## What the exercise asks
Transcribe only the lines between the first line of the records and the line containing "listed address. -/", inclusive, exactly as written.

(Stored data)
== Segment start ==

-- ==== Sys2Proof/Laws/Buffer.lean ====
section
/-! SUPPORT. The block buffer: read after write, and the canonical form that every operation keeps. -/

namespace Sys2Proof.Machine

@[simp] theorem Buffer.get_nil (a : Nat) : Buffer.get [] a = 0 := rfl

/-- A read below every listed address. -/
theorem Buffer.get_of_lt : ∀ (m : Buffer) (lo a : Nat), Buffer.wfFrom lo m = true → a < lo → Buffer.get m a = 0
  | [], _, _, _, _ => rfl
  | (k, c) :: rest, lo, a, h, ha => by
    simp only [Buffer.wfFrom, Bool.and_eq_true, decide_eq_true_eq] at h
    rw [Buffer.get, if_neg (by omega), Buffer.get_of_lt rest (k + 1) a h.2 (by omega)]

/-- A write leaves every other address alone. -/
theorem Buffer.get_put_other : ∀ (m : Buffer) (a x : Nat) (b : Byte), x ≠ a → (Buffer.put m a b).get x = Buffer.get m x
  | [], a, x, b, h => by
    unfold Buffer.put; split <;> simp [Buffer.get, h]
  | (k, c) :: rest, a, x, b, h => by
    unfold Buffer.put
    split
    · split <;> simp [Buffer.get, h]
    · split
      · subst a
        split <;> simp [Buffer.get, h]
      · simp only [Buffer.get, Buffer.get_put_other rest a x b h]

/-- A read after a write to the same address gives the byte written. -/
theorem Buffer.get_put_same : ∀ (m : Buffer) (lo a : Nat) (b : Byte), Buffer.wfFrom lo m = true → (Buffer.put m a b).get a = b
  | [], _, a, b, _ => by
    unfold Buffer.put; split <;> simp_all [Buffer.get]
  | (k, c) :: rest, lo, a, b, h => by
    have hr : Buffer.wfFrom (k + 1) rest = true := by
      simp only [Buffer.wfFrom, Bool.and_eq_true] at h; exact h.2
    unfold Buffer.put
    split
    · next hk =>
      split
      · next hb => rw [Buffer.get, if_neg (by omega), Buffer.get_of_lt rest (k + 1) a hr (by omega), hb]
      · simp [Buffer.get]
    · split
      · next hk =>
        subst hk
        split
        · next hb => rw [Buffer.get_of_lt rest (a + 1) a hr (by omega), hb]
        · simp [Buffer.get]
      · next hk => rw [Buffer.get, if_neg hk, Buffer.get_put_same rest (k + 1) a b hr]

theorem Buffer.wfFrom_mono (m : Buffer) (lo lo' : Nat) (h : lo' ≤ lo) (hm : Buffer.wfFrom lo m = true) :
    Buffer.wfFrom lo' m = true := by
  cases m with
  | nil => rfl
  | cons x rest =>
    obtain ⟨k, c⟩ := x
    simp only [Buffer.wfFrom, Bool.and_eq_true, decide_eq_true_eq] at hm ⊢
    exact ⟨⟨⟨by omega, hm.1.1.2⟩, hm.1.2⟩, hm.2⟩

theorem Buffer.put_wfFrom : ∀ (m : Buffer) (lo a : Nat) (b : Byte), Buffer.wfFrom lo m = true → lo ≤ a → a < 128 →
    Buffer.wfFrom lo (Buffer.put m a b) = true
  | [], lo, a, b, _, hl, ha => by
    unfold Buffer.put; split <;> simp_all [Buffer.wfFrom]
  | (k, c) :: rest, lo, a, b, h, hl, ha => by
    have hh := h
    simp only [Buffer.wfFrom, Bool.and_eq_true, decide_eq_true_eq] at hh
    unfold Buffer.put
    split
    · next hk =>
      split
      · exact h
      · next hb =>
        simp only [Buffer.wfFrom, Bool.and_eq_true, decide_eq_true_eq]
        exact ⟨⟨⟨hl, ha⟩, hb⟩, ⟨⟨by omega, hh.1.1.2⟩, hh.1.2⟩, hh.2⟩
    · next hk =>
      split
      · split
        · exact Buffer.wfFrom_mono rest (k + 1) lo (by omega) hh.2
        · next hb =>
          simp only [Buffer.wfFrom, Bool.and_eq_true, decide_eq_true_eq]
          exact ⟨⟨⟨hh.1.1.1, hh.1.1.2⟩, hb⟩, hh.2⟩
      · next hne =>
        simp only [Buffer.wfFrom, Bool.and_eq_true, decide_eq_true_eq]
        exact ⟨⟨⟨hh.1.1.1, hh.1.1.2⟩, hh.1.2⟩, Buffer.put_wfFrom rest (k + 1) a b hh.2 (by omega) ha⟩

/-- Every write inside the space keeps the canonical form. -/
theorem Buffer.put_wf (m : Buffer) (a : Nat) (b : Byte) (h : m.wf = true) (ha : a < 128) : (m.put a b).wf = true :=
  Buffer.put_wfFrom m 0 a b h (Nat.zero_le a) ha

/-- The whole effect of a write on reads. -/
theorem Buffer.get_put (m : Buffer) (a x : Nat) (b : Byte) (h : m.wf = true) :
    (m.put a b).get x = if x = a then b else m.get x := by
  split
  · next hx => rw [hx, Buffer.get_put_same m 0 a b h]
  · next hx => exact Buffer.get_put_other m a x b hx

/-- A canonical buffer reads 0x00 outside its 128 bytes. -/
theorem Buffer.get_of_ge : ∀ (m : Buffer) (lo a : Nat), Buffer.wfFrom lo m = true → 128 ≤ a → Buffer.get m a = 0
  | [], _, _, _, _ => rfl
  | (k, c) :: rest, lo, a, h, ha => by
    simp only [Buffer.wfFrom, Bool.and_eq_true, decide_eq_true_eq] at h
    rw [Buffer.get, if_neg (by omega), Buffer.get_of_ge rest (k + 1) a h.2 ha]

/-- Equal reads, equal memories: the canonical form has one list for each contents. -/
theorem Buffer.ext_get : ∀ (m m' : Buffer) (lo : Nat), Buffer.wfFrom lo m = true → Buffer.wfFrom lo m' = true →
    (∀ a, Buffer.get m a = Buffer.get m' a) → m = m'
  | [], [], _, _, _, _ => rfl
  | [], (k, c) :: rest, _, _, h', hg => by
    simp only [Buffer.wfFrom, Bool.and_eq_true, decide_eq_true_eq] at h'
    have := hg k
    simp [Buffer.get] at this
    exact absurd this.symm h'.1.2
  | (k, c) :: rest, [], _, h, _, hg => by
    simp only [Buffer.wfFrom, Bool.and_eq_true, decide_eq_true_eq] at h
    have := hg k
    simp [Buffer.get] at this
    exact absurd this h.1.2
  | (k, c) :: rest, (k', c') :: rest', lo, h, h', hg => by
    simp only [Buffer.wfFrom, Bool.and_eq_true, decide_eq_true_eq] at h h'
    have hk : k = k' := by
      rcases Nat.lt_trichotomy k k' with hlt | heq | hgt
      · have := hg k
        rw [Buffer.get, if_pos rfl, Buffer.get, if_neg (by omega),
          Buffer.get_of_lt rest' (k' + 1) k h'.2 (by omega)] at this
        exact absurd this h.1.2
      · exact heq
      · have := hg k'
        rw [Buffer.get, if_neg (by omega), Buffer.get_of_lt rest (k + 1) k' h.2 (by omega),
          Buffer.get, if_pos rfl] at this
        exact absurd this.symm h'.1.2
    subst hk
    have hc : c = c' := by simpa [Buffer.get] using hg k
    subst hc
    have hr : rest = rest' := by
      refine Buffer.ext_get rest rest' (k + 1) h.2 h'.2 fun a => ?_
      by_cases ha : a = k
      · rw [Buffer.get_of_lt rest (k + 1) a h.2 (by omega), Buffer.get_of_lt rest' (k + 1) a h'.2 (by omega)]
      · have := hg a
        rwa [Buffer.get, if_neg ha, Buffer.get, if_neg ha] at this
    rw [hr]

/-! ## a run of bytes -/

theorem Buffer.putBytes_wf : ∀ (data : List Byte) (m : Buffer) (addr : Nat), m.wf = true → addr + data.length ≤ 128 →
    (m.putBytes addr data).wf = true
  | [], _, _, h, _ => h
  | b :: rest, m, addr, h, hl => by
    simp only [List.length_cons] at hl
    exact Buffer.putBytes_wf rest (m.put addr b) (addr + 1) (Buffer.put_wf m addr b h (by omega)) (by omega)

theorem Buffer.get_putBytes : ∀ (data : List Byte) (m : Buffer) (addr x : Nat), m.wf = true → addr + data.length ≤ 128 →
    (m.putBytes addr data).get x = if addr ≤ x ∧ x < addr + data.length then data.getD (x - addr) 0 else m.get x
  | [], m, addr, x, _, _ => by
    rw [if_neg (by simp), Buffer.putBytes]
  | b :: rest, m, addr, x, h, hl => by
    simp only [List.length_cons] at hl ⊢
    rw [Buffer.putBytes, Buffer.get_putBytes rest (m.put addr b) (addr + 1) x (Buffer.put_wf m addr b h (by omega)) (by omega),
      Buffer.get_put m addr x b h]
    by_cases h1 : x = addr
    · subst h1; rw [if_neg (by omega), if_pos rfl, if_pos (by omega)]; simp
    · rw [if_neg h1]
      by_cases h2 : addr + 1 ≤ x ∧ x < addr + 1 + rest.length
      · rw [if_pos h2, if_pos (by omega)]
        obtain ⟨d, rfl⟩ : ∃ d, x = addr + 1 + d := ⟨x - (addr + 1), by omega⟩
        have e1 : addr + 1 + d - addr = d + 1 := by omega
        rw [e1]; simp
      · rw [if_neg h2, if_neg (by omega)]

/-! ## the fill -/

theorem Buffer.fill_wf : ∀ (as : List Nat) (m : Buffer), m.wf = true → (∀ a ∈ as, a < 128) →
    Buffer.wf (as.foldl (fun m a => Buffer.put m a 0x00) m) = true
  | [], _, h, _ => h
  | a :: as, m, h, ha =>
    Buffer.fill_wf as (m.put a 0x00) (Buffer.put_wf m a 0x00 h (ha a (by simp))) fun x hx => ha x (by simp [hx])

theorem Buffer.get_fill : ∀ (as : List Nat) (m : Buffer) (x : Nat), m.wf = true → (∀ a ∈ as, a < 128) →
    Buffer.get (as.foldl (fun m a => Buffer.put m a 0x00) m) x = if x ∈ as then 0x00 else m.get x
  | [], _, _, _, _ => by simp
  | a :: as, m, x, h, ha => by
    rw [List.foldl_cons, Buffer.get_fill as (m.put a 0x00) x (Buffer.put_wf m a 0x00 h (ha a (by simp)))
      fun y hy => ha y (by simp [hy]), Buffer.get_put m a x 0x00 h]
    by_cases h1 : x ∈ as <;> by_cases h2 : x = a <;> simp [h1, h2]

/-- A fill leaves every other address alone, canonical or not. -/
theorem Buffer.get_fill_other : ∀ (as : List Nat) (m : Buffer) (x : Nat), x ∉ as →
    Buffer.get (as.foldl (fun m a => Buffer.put m a 0x00) m) x = m.get x
  | [], _, _, _ => rfl
  | a :: as, m, x, h => by
    simp only [List.mem_cons, not_or] at h
    rw [List.foldl_cons, Buffer.get_fill_other as _ x h.2, Buffer.get_put_other m a x 0x00 h.1]

theorem Engine.mem_fillAddresses (e : Engine) (a : Nat) :
    a ∈ e.fillAddresses ↔ e.bufferLength.toNat ≤ a ∧ a < 128 := by
  unfold Engine.fillAddresses
  rw [List.mem_range'_1]
  omega

/-- What FINALIZE's fill leaves to read. -/
theorem Engine.pad_get (e : Engine) (a : Nat) (h : e.buffer.wf = true) :
    e.pad.buffer.get a = if e.bufferLength.toNat ≤ a ∧ a < 128 then 0x00 else e.buffer.get a := by
  have := Buffer.get_fill e.fillAddresses e.buffer a h fun x hx => ((e.mem_fillAddresses x).1 hx).2
  simp only [e.mem_fillAddresses] at this
  exact this

theorem Engine.pad_wf (e : Engine) (h : e.buffer.wf = true) : e.pad.buffer.wf = true :=
  Buffer.fill_wf e.fillAddresses e.buffer h fun x hx => ((e.mem_fillAddresses x).1 hx).2

/-! ## MemWrite of one byte, and the append -/

theorem memWrite_one (m : Buffer) (addr : Nat) (b : Byte) :
    memWrite m addr 1 b = if addr + 1 ≤ 128 then some (m.put addr b) else none := by
  simp [memWrite, Buffer.writeLE]

theorem memWrite_one_in (m : Buffer) (addr : Nat) (b : Byte) (h : addr < 128) :
    memWrite m addr 1 b = some (m.put addr b) := by
  rw [memWrite_one, if_pos (by omega)]

/-- Everything the append can do. -/
theorem Engine.append_eq (b : Byte) (e : Engine) :
    e.append b = if e.bufferLength.toNat < 128 then
      some { e with buffer := e.buffer.put e.bufferLength.toNat b, bufferLength := e.bufferLength + 1 } else none := by
  unfold Engine.append Engine.appendAddress
  rw [memWrite_one]
  by_cases h : e.bufferLength.toNat < 128
  · rw [if_pos (by omega), if_pos h]; rfl
  · rw [if_neg (by omega), if_neg h]; rfl

end Sys2Proof.Machine
end

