-- ==== Sys2Proof/Laws/PerInstr.lean ====
section
/-! SUPPORT. Facts made per instruction. TableRow: an encoded word lies in its own row of spec/opcode_table.json (match and mask). -/

namespace Sys2Proof

/-- The match and mask columns of spec/opcode_table.json; `none` for the rows whose columns are null. -/
def Instr.tableRow : Instr → Option (CmdWord × CmdWord)
  | .construct _ => some (0x0100, 0xFF00)
  | .absorb _ => some (0x0200, 0xFF00)
  | .finalize => some (0x0300, 0xFFFF)
  | .illegal _ => none
  | .update _ => none
  | .hash _ _ => none
  | .readDigest => none
  | .compress => none
  | .round _ => none
  | .g _ _ _ _ _ _ => none

/-- The word of a row with a match and a mask agrees with them; a row without them has no word, or a word that no row matches. -/
def Laws.TableRow.Statement (i : Instr) : Prop :=
  (∀ m k w, i.tableRow = some (m, k) → encode i = some w → w &&& k = m) ∧
  (i.tableRow = none → i.wf = true → ∀ w, encode i = some w → isIllegalWord w = true)

namespace Laws.TableRow

theorem of_no_word {i : Instr} (h : encode i = none) (_hr : i.tableRow = none) : Statement i :=
  ⟨fun _ _ _ _ hw => by simp [h] at hw, fun _ _ _ hw => by simp [h] at hw⟩

theorem construct (arg : Byte) : Statement (.construct arg) := by
  refine ⟨fun m k w hr hw => ?_, fun hr => by simp [Instr.tableRow] at hr⟩
  simp only [Instr.tableRow, Option.some.injEq, Prod.mk.injEq, encode] at hr hw
  obtain ⟨rfl, rfl⟩ := hr
  subst hw
  exact (and_opcode_mask _).trans (by rw [opField_commandWord]; decide)

theorem absorb (arg : Byte) : Statement (.absorb arg) := by
  refine ⟨fun m k w hr hw => ?_, fun hr => by simp [Instr.tableRow] at hr⟩
  simp only [Instr.tableRow, Option.some.injEq, Prod.mk.injEq, encode] at hr hw
  obtain ⟨rfl, rfl⟩ := hr
  subst hw
  exact (and_opcode_mask _).trans (by rw [opField_commandWord]; decide)

theorem finalize : Statement .finalize := by
  refine ⟨fun m k w hr hw => ?_, fun hr => by simp [Instr.tableRow] at hr⟩
  simp only [Instr.tableRow, Option.some.injEq, Prod.mk.injEq, encode] at hr hw
  obtain ⟨rfl, rfl⟩ := hr
  subst hw
  decide

theorem illegal (w : CmdWord) : Statement (.illegal w) := by
  refine ⟨fun m k v hr => by simp [Instr.tableRow] at hr, fun _ hwf v hv => ?_⟩
  simp only [encode, Option.some.injEq] at hv
  exact hv ▸ hwf

theorem update (span : List Byte) : Statement (.update span) := of_no_word rfl rfl
theorem hash (n : Byte) (input : List Byte) : Statement (.hash n input) := of_no_word rfl rfl
theorem readDigest : Statement .readDigest := of_no_word rfl rfl
theorem compress : Statement .compress := of_no_word rfl rfl
theorem round (r : Fin 12) : Statement (.round r) := of_no_word rfl rfl
theorem g (a b c d : Fin 16) (x y : Word) : Statement (.g a b c d x y) := of_no_word rfl rfl

end Laws.TableRow

end Sys2Proof
end

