-- ==== Sys2Proof/Tests/Slice0.lean ====
section
/-! SUPPORT. Tests. Expected results are the spec's own: its encodings (30_encoding.md) and its worked examples (95_test_vectors.md, by
the vector's id). At the end one witness for each obligation that has hypotheses. -/

namespace Sys2Proof.Machine

/-! ## WellFormed: an ill-formed term for each check -/

theorem test_wf_illegal_refuses_command_words :
    (Instr.illegal 0x0140).wf = false ∧ (Instr.illegal 0x0100).wf = false ∧ (Instr.illegal 0x0200).wf = false ∧
    (Instr.illegal 0x0300).wf = false ∧ (Instr.illegal 0x0301).wf = true := by decide

theorem test_wf_g_refuses_equal_indices :
    (Instr.g 1 1 8 12 0 0).wf = false ∧ (Instr.g 0 4 0 12 0 0).wf = false ∧ (Instr.g 0 4 8 0 0 0).wf = false ∧
    (Instr.g 0 4 4 12 0 0).wf = false ∧ (Instr.g 0 4 8 4 0 0).wf = false ∧ (Instr.g 0 4 8 8 0 0).wf = false ∧
    (Instr.g 0 4 8 12 0 0).wf = true := by decide

/-! ## Decode and encode: words written out from R71, R72, R75, R80 -/

theorem test_decode_construct : decode 0b0000000100100000#16 = .construct 32 := by decide
theorem test_decode_absorb : decode 0b0000001010000001#16 = .absorb 0x81 := by decide
theorem test_decode_finalize : decode 0b0000001100000000#16 = .finalize := by decide

theorem test_decode_illegal :
    decode 0b0000001110000000#16 = .illegal 0x0380 ∧ decode 0b0000000011111111#16 = .illegal 0x00FF ∧
    decode 0b1111111111111111#16 = .illegal 0xFFFF ∧ decode 0b0000010000000000#16 = .illegal 0x0400 := by decide

theorem test_encode_words :
    encode (.construct 64) = some 0x0140 ∧ encode (.absorb 0x61) = some 0x0261 ∧ encode .finalize = some 0x0300 ∧
    encode (.illegal 0x0301) = some 0x0301 ∧ encode (.update [0x61]) = none ∧ encode .readDigest = none := by decide

theorem test_decodeTableWord :
    decodeTableWord 16 0x0140 = some (.construct 64) ∧ decodeTableWord 8 0x01FF = some (.illegal 0x00FF) ∧
    decodeTableWord 24 0x0140 = none := by decide

/-! ## Small states -/

/-- The engine of an outcome that is a next state. -/
def testEngine : Host.Outcome State Fault Refusal → Option Engine
  | .next s => some s.engine
  | .fault _ => none
  | .refused _ => none

/-- The answers of an outcome that is a next state. -/
def testOutputs : Host.Outcome State Fault Refusal → Option (List PortOutput)
  | .next s => some s.outputs
  | .fault _ => none
  | .refused _ => none

/-- The working vector of an outcome that is a next state. -/
def testVector : Host.Outcome State Fault Refusal → Option (List Word)
  | .next s => some s.work.v.toList
  | .fault _ => none
  | .refused _ => none

/-- `pat(n)` of 95_test_vectors.md. -/
def testPattern (n : Nat) : List Byte := (List.range n).map (BitVec.ofNat 8)

/-- After `CONSTRUCT 64`, with a given `bufferLength` and buffer. -/
def testActive (len : BitVec 8) (m : Buffer) : State :=
  { State.reset with engine := { constructed 64 with bufferLength := len, buffer := m } }

/-- In DONE, with a given `outputSize` and first chain word. -/
def testDone (size : BitVec 7) (w : Word) : State :=
  { State.reset with engine := { constructed 64 with
      chain := (constructed 64).chain.set 0 w, outputSize := size, phase := .done, finalizationFlags0 := 0xFFFFFFFFFFFFFFFF } }

/-- With `v` and `m` given. -/
def testWork (v m : Vector Word 16) : State := { State.reset with work := { v := v, m := m } }

/-! ## One step or one row at a time -/

/-- V-N1. -/
theorem test_construct_sets_chain :
    (testEngine (exec (.construct 1) State.reset)).map (fun e => e.chain[0]) = some 0x6a09e667f2bdc909 ∧
    (testEngine (exec (.construct 64) (testDone 32 5))).map (fun e => (e.chain[0], e.chain[7], e.outputSize, e.regRead 0)) =
      some (0x6a09e667f2bdc948, 0x5be0cd19137e2179, 64, 0x01) := by decide

/-- V-N2. -/
theorem test_construct_rejects_65 :
    (testEngine (exec (.construct 65) (testActive 3 [(0, 9)]))).map (fun e => (e.bufferLength, e.buffer, e.regRead 0)) =
      some (3, [(0, 9)], 0x05) := by decide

== Segment end ==

## Written answer
-- ==== Sys2Proof/Laws/Buffer.lean ====
section
/-! SUPPORT. The block buffer: read after write, and the canonical form that every operation keeps. -/

namespace Sys2Proof.Machine

@[simp] theorem Buffer.get_nil (a : Nat) : Buffer.get [] a = 0 := rfl

/-- A read below every listed address. -/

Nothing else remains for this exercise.